Добавить в цитаты Настройки чтения

Страница 50 из 88

Ответив Маршалу благодарной улыбкой, я тут же прикрыла рот ладонью, чтобы скрыть зевок, чем вызвала его грубоватый смешок и обещание проводить до спальни. Втроём с Леголасом мы покинули уютную комнату и, оказавшись в коридоре, нос к носу столкнулись с подпирающим каменную стену, скрестившим на груди руки Эйомером. От его подозрительного взгляда мне стало не по себе и пришлось срочно ретироваться за спину удивлённого эльфа. Ну и высок же сын Трандуила! Если Эйомер мне казался настоящим баскетболистом, то этот ни дать ни взять жираф. Если их вместе с Боромиром поставить стенкой перед футбольными воротами, то ни у одного, даже самого крутого нападающего не будет шансов забить пенальти. И что за нелепые мысли в голову лезут? Если сейчас же не доберусь до подушки, то точно ляпну какую-нибудь глупость.

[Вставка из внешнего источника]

/-! ## The encoder (30_encoding.md R131, R133, R136) -/

/-- Format S8: `oooo ssss ssss`. -/
def fmtS8 (o : BitVec 4) (s : Byte) : Opcode := o ++ s

/-- Format P5: `1110 010p pppp`. -/
def fmtP5 (o : BitVec 7) (p : BitVec 5) : Opcode := o ++ p

/-- Format RI: `oooo oorr iiii`. -/
def fmtRI (o : BitVec 6) (r : Sel) (i : Nib) : Opcode := o ++ (r.bits ++ i : BitVec 6)

/-- Format I4: `oooo oooo iiii`. -/
def fmtI4 (o : BitVec 8) (i : Nib) : Opcode := o ++ i

/-- Format RQ: `oooo oooo rrqq`; format RR is this with `r` twice. -/
def fmtRQ (o : BitVec 8) (r q : Sel) : Opcode := o ++ (r.bits ++ q.bits : BitVec 4)

/-- Format R2: `oooo oooo oorr`. -/
def fmtR2 (o : BitVec 10) (r : Sel) : Opcode := o ++ r.bits

/-- The opcode of an instruction (30_encoding.md R133); an alias spelling has the opcode of its base (R136). -/
def encode : Instr → Opcode
  | .jp s => fmtS8 0x0#4 s
  | .retd e => fmtS8 0x1#4 e
  | .jpC s => fmtS8 0x2#4 s
  | .jpNC s => fmtS8 0x3#4 s
  | .call s => fmtS8 0x4#4 s
  | .calz s => fmtS8 0x5#4 s
  | .jpZ s => fmtS8 0x6#4 s
  | .jpNZ s => fmtS8 0x7#4 s
  | .ldY e => fmtS8 0x8#4 e
  | .lbpx e => fmtS8 0x9#4 e
  | .adcXH i => fmtI4 0xA0#8 i
  | .adcXL i => fmtI4 0xA1#8 i
  | .adcYH i => fmtI4 0xA2#8 i
  | .adcYL i => fmtI4 0xA3#8 i
  | .cpXH i => fmtI4 0xA4#8 i
  | .cpXL i => fmtI4 0xA5#8 i
  | .cpYH i => fmtI4 0xA6#8 i
  | .cpYL i => fmtI4 0xA7#8 i
  | .addRQ r q => fmtRQ 0xA8#8 r q
  | .adcRQ r q => fmtRQ 0xA9#8 r q
  | .subRQ r q => fmtRQ 0xAA#8 r q
  | .sbcRQ r q => fmtRQ 0xAB#8 r q
  | .andRQ r q => fmtRQ 0xAC#8 r q
  | .orRQ r q => fmtRQ 0xAD#8 r q
  | .xorRQ r q => fmtRQ 0xAE#8 r q
  | .rlc r => fmtRQ 0xAF#8 r r
  | .undefined op => op
  | .ldX e => fmtS8 0xB#4 e
  | .addRI r i => fmtRI 0x30#6 r i
  | .adcRI r i => fmtRI 0x31#6 r i
  | .andRI r i => fmtRI 0x32#6 r i
  | .orRI r i => fmtRI 0x33#6 r i
  | .xorRI r i => fmtRI 0x34#6 r i
  | .sbcRI r i => fmtRI 0x35#6 r i
  | .fanRI r i => fmtRI 0x36#6 r i
  | .cpRI r i => fmtRI 0x37#6 r i
  | .ldRI r i => fmtRI 0x38#6 r i
  | .pset p => fmtP5 0x72#7 p
  | .ldpxI i => fmtI4 0xE6#8 i
  | .ldpyI i => fmtI4 0xE7#8 i
  | .ldXP r => fmtR2 0x3A0#10 r
  | .ldXH r => fmtR2 0x3A1#10 r
  | .ldXL r => fmtR2 0x3A2#10 r
  | .rrc r => fmtR2 0x3A3#10 r
  | .ldYP r => fmtR2 0x3A4#10 r
  | .ldYH r => fmtR2 0x3A5#10 r
  | .ldYL r => fmtR2 0x3A6#10 r
  | .ldRXP r => fmtR2 0x3A8#10 r
  | .ldRXH r => fmtR2 0x3A9#10 r
  | .ldRXL r => fmtR2 0x3AA#10 r
  | .ldRYP r => fmtR2 0x3AC#10 r
  | .ldRYH r => fmtR2 0x3AD#10 r
  | .ldRYL r => fmtR2 0x3AE#10 r
  | .ldRQ r q => fmtRQ 0xEC#8 r q
  | .ldpxRQ r q => fmtRQ 0xEE#8 r q
  | .ldpyRQ r q => fmtRQ 0xEF#8 r q
  | .cpRQ r q => fmtRQ 0xF0#8 r q
  | .fanRQ r q => fmtRQ 0xF1#8 r q
  | .acpx r => fmtR2 0x3CA#10 r
  | .acpy r => fmtR2 0x3CB#10 r
  | .scpx r => fmtR2 0x3CE#10 r
  | .scpy r => fmtR2 0x3CF#10 r
  | .setF i => fmtI4 0xF4#8 i
  | .rstF i => fmtI4 0xF5#8 i
  | .incM n => fmtI4 0xF6#8 n
  | .decM n => fmtI4 0xF7#8 n
  | .ldMA n => fmtI4 0xF8#8 n
  | .ldMB n => fmtI4 0xF9#8 n
  | .ldAM n => fmtI4 0xFA#8 n
  | .ldBM n => fmtI4 0xFB#8 n
  | .push r => fmtR2 0x3F0#10 r
  | .pushXP => 0xFC4#12
  | .pushXH => 0xFC5#12
  | .pushXL => 0xFC6#12
  | .pushYP => 0xFC7#12
  | .pushYH => 0xFC8#12
  | .pushYL => 0xFC9#12
  | .pushF => 0xFCA#12
  | .decSP => 0xFCB#12
  | .pop r => fmtR2 0x3F4#10 r
  | .popXP => 0xFD4#12
  | .popXH => 0xFD5#12
  | .popXL => 0xFD6#12
  | .popYP => 0xFD7#12
  | .popYH => 0xFD8#12
  | .popYL => 0xFD9#12
  | .popF => 0xFDA#12
  | .incSP => 0xFDB#12
  | .rets => 0xFDE#12
  | .ret => 0xFDF#12
  | .ldSPH r => fmtR2 0x3F8#10 r
  | .ldRSPH r => fmtR2 0x3F9#10 r
  | .jpba => 0xFE8#12
  | .ldSPL r => fmtR2 0x3FC#10 r
  | .ldRSPL r => fmtR2 0x3FD#10 r
  | .halt => 0xFF8#12
  | .slp => 0xFF9#12
  | .nop5 => 0xFFB#12
  | .nop7 => 0xFFF#12
  | .scf => 0xF41#12
  | .szf => 0xF42#12
  | .sdf => 0xF44#12
  | .ei => 0xF48#12
  | .rcf => 0xF5E#12
  | .rzf => 0xF5D#12
  | .rdf => 0xF5B#12
  | .di => 0xF57#12
  | .incX => 0xEE0#12
  | .incY => 0xEF0#12
  | .notA => 0xD0F#12
  | .notB => 0xD1F#12
  | .notMX => 0xD2F#12
  | .notMY => 0xD3F#12
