-- ==== Sys2Proof/Machine/Fetch.lean ====
section
/-! DEFINITION. Fetching an instruction from ROM (20_memory.md R62), and placing one there for the host. -/

namespace Sys2Proof.Machine

/-- `RomWord(w)` (20_memory.md R62): an empty ROM reads 0, a shorter one wraps modulo its length in bytes. -/
def romWord (p : Params) (w : PcWord) : RomWord :=
  if p.rom.length = 0 then 0#16
  else
    let a := 2 * w.toNat % p.rom.length
    wordOfBytes p.romWordOrder (p.rom.getD a 0#8) (p.rom.getD ((a + 1) % p.rom.length) 0#8)

/-- `Opcode(PC)` (20_memory.md R62). -/
def fetch (s : State) : Opcode := opcodeOfWord (romWord s.params s.cpu.pc)

/-- A ROM image that holds the word `v` at the word address `w`: the two bytes are replaced where they stand; an image too short
to hold a word is replaced by one of two bytes (notes/assumptions/12.md). -/
def placeWord (order : RomOrder) (rom : List Byte) (w : PcWord) (v : RomWord) : List Byte :=
  let bytes := bytesOfWord order v
  if rom.length < 2 then [bytes.1, bytes.2]
  else
    let a := 2 * w.toNat % rom.length
    (rom.set a bytes.1).set ((a + 1) % rom.length) bytes.2

/-- `s` with the opcode-table value `w` placed at its program counter, and the latches that keep a step from fetching cleared
(60_exceptions.md R300; notes/assumptions/12.md). -/
def placeInstr (s : State) (nbits w : Nat) : State :=
  let v := wordOfOpcode (BitVec.ofNat 12 (w % 2 ^ nbits))
  { s with
    params := { s.params with rom := placeWord s.params.romWordOrder s.params.rom s.cpu.pc v },
    cpu := { s.cpu with halt := false, resetLatch := false } }

end Sys2Proof.Machine
end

— Лютиэнь, — заметив моё неловкое пошатывание, Эйомер тут же протянул руку, но его опередил Боромир.

— Моя подопечная слишком утомлена, — пояснил он, подхватывая меня на руки и широкой поступью направляясь к лестнице. — Ты хотел о чём-то поговорить? Думаешь, нужно больше воинов, чтобы перехватить свору из Анориэна?

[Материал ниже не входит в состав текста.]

/-- 20_memory.md R79, 60_exceptions.md R370 to R372: LCD_CTRL counts the display generation exactly when it changes, blank-all
wins over all-on, the frame is VRAM, the P ports and R0 to R3, and the host gets a frame exactly when the generation moved. -/
def Obligations.Display : Prop :=
  ∀ (s : State) (v : Nib) (seen : Nat),
    let io := s.bus.io
    let frame := displayFrame s
    busWrite s.params 0xF71#12 v s.bus =
      { s.bus with
        io := { io with lcdCtrl := v }
        displayGeneration := if v = io.lcdCtrl then s.bus.displayGeneration else s.bus.displayGeneration + 1 } ∧
    frame.length = 168 ∧
    (8 ≤ io.lcdCtrl.toNat → ∀ n ∈ frame, n = 0#4) ∧
    (4 ≤ io.lcdCtrl.toNat ∧ io.lcdCtrl.toNat < 8 → ∀ n ∈ frame, n = 0xF#4) ∧
    (io.lcdCtrl.toNat < 4 →
      (∀ k, k < 160 → frame[k]? = some (Memory.read s.bus.vram k)) ∧
      frame.drop 160 = [io.p0.pv, io.p1.pv, io.p2.pv, io.p3.pv, io.r0, io.r1, io.r2, io.r3]) ∧
    (getDisplayGeneration seen s = none ↔ s.bus.displayGeneration = seen) ∧
    (s.bus.displayGeneration ≠ seen → getDisplayGeneration seen s = some (s.bus.displayGeneration, frame))

/-! ## The buzzer -/

/-- 20_memory.md R77, R80, 60_exceptions.md R350 to R354: a write to R4, BZC1 or BZC2 stores its bits, does its action, restarts
the envelope when the request rises, and emits an event exactly when the output changes. -/
def Obligations.BuzzerControls : Prop :=
  ∀ (p : Params) (v : Nib) (b : Bus),
    let settled := fun (b0 : Bus) (restart : Bool) (c : Bus) =>
      let req := (Bool.xor (b0.io.r4.getLsbD 3) p.bzActiveLow) || b0.bz.shotActive
      let again := restart || (req && !b.bz.prevRequest)
      let level : Nat := if again then 7 else b.bz.envLevel.val
      let count := if again then (if b0.io.enrtm then p.envStepTicks[1] else p.envStepTicks[0]) else b.bz.envCount
      let gain : Rat := if b0.io.enon then (level : Rat) / 7 else 1
      let hz : Rat := p.oscHz / (p.bzDiv.toList.getD b0.io.bzfq.toNat 1)
      let e : BuzzerEvent := if req = true ∧ 0 < gain then ⟨true, hz, gain⟩ else ⟨false, 0, 0⟩
      c.io = b0.io ∧ c.ram = b.ram ∧ c.vram = b.vram ∧ c.clk = b.clk ∧ c.displayGeneration = b.displayGeneration ∧
        c.bz.shotActive = b0.bz.shotActive ∧ c.bz.shotCount = b0.bz.shotCount ∧ c.bz.envLevel.val = level ∧
        c.bz.envCount = count ∧ c.bz.prevRequest = req ∧ c.bz.lastEvent = e ∧
        c.events = if e = b.bz.lastEvent then b.events else b.events ++ [.buzzer e]
    let fire := v.getLsbD 3 && !b.bz.shotActive
    let io2 := { b.io with shtpw := v.getLsbD 2, enrtm := v.getLsbD 1, enon := v.getLsbD 0 }
    settled { b with io := { b.io with r4 := v } } false (busWrite p 0xF54#12 v b) ∧
    settled { b with io := { b.io with bzfq := BitVec.ofNat 3 v.toNat } } (v.getLsbD 3) (busWrite p 0xF74#12 v b) ∧
    settled
      { b with
        io := io2
        bz := { b.bz with
          shotActive := b.bz.shotActive || v.getLsbD 3
          shotCount := if fire then (if v.getLsbD 2 then p.shotTicks[1] else p.shotTicks[0]) else b.bz.shotCount } }
      false (busWrite p 0xF75#12 v b)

— Полагаю, мой эоред справится, — сдержанно ответил рохиррим, в то время как я, не выдержав его недовольного взгляда, предпочла зажмуриться. — А ещё я думаю, что девушка как была моей подданной, так и остаётся ею, и заботиться о ней должен только я.

— Вот тут ты ошибаешься, конник, — усмехнувшись, не оборачиваясь к нему промолвил гондорец. — В тот момент, когда ты велел этому проявившему чудеса доблести ребёнку убираться с твоих глаз, я принял на себя ответственность за её дальнейшую судьбу и от слова своего не откажусь. Не в моих правилах нарушать данные обещания, тем более оставлять в опасности беззащитную девушку.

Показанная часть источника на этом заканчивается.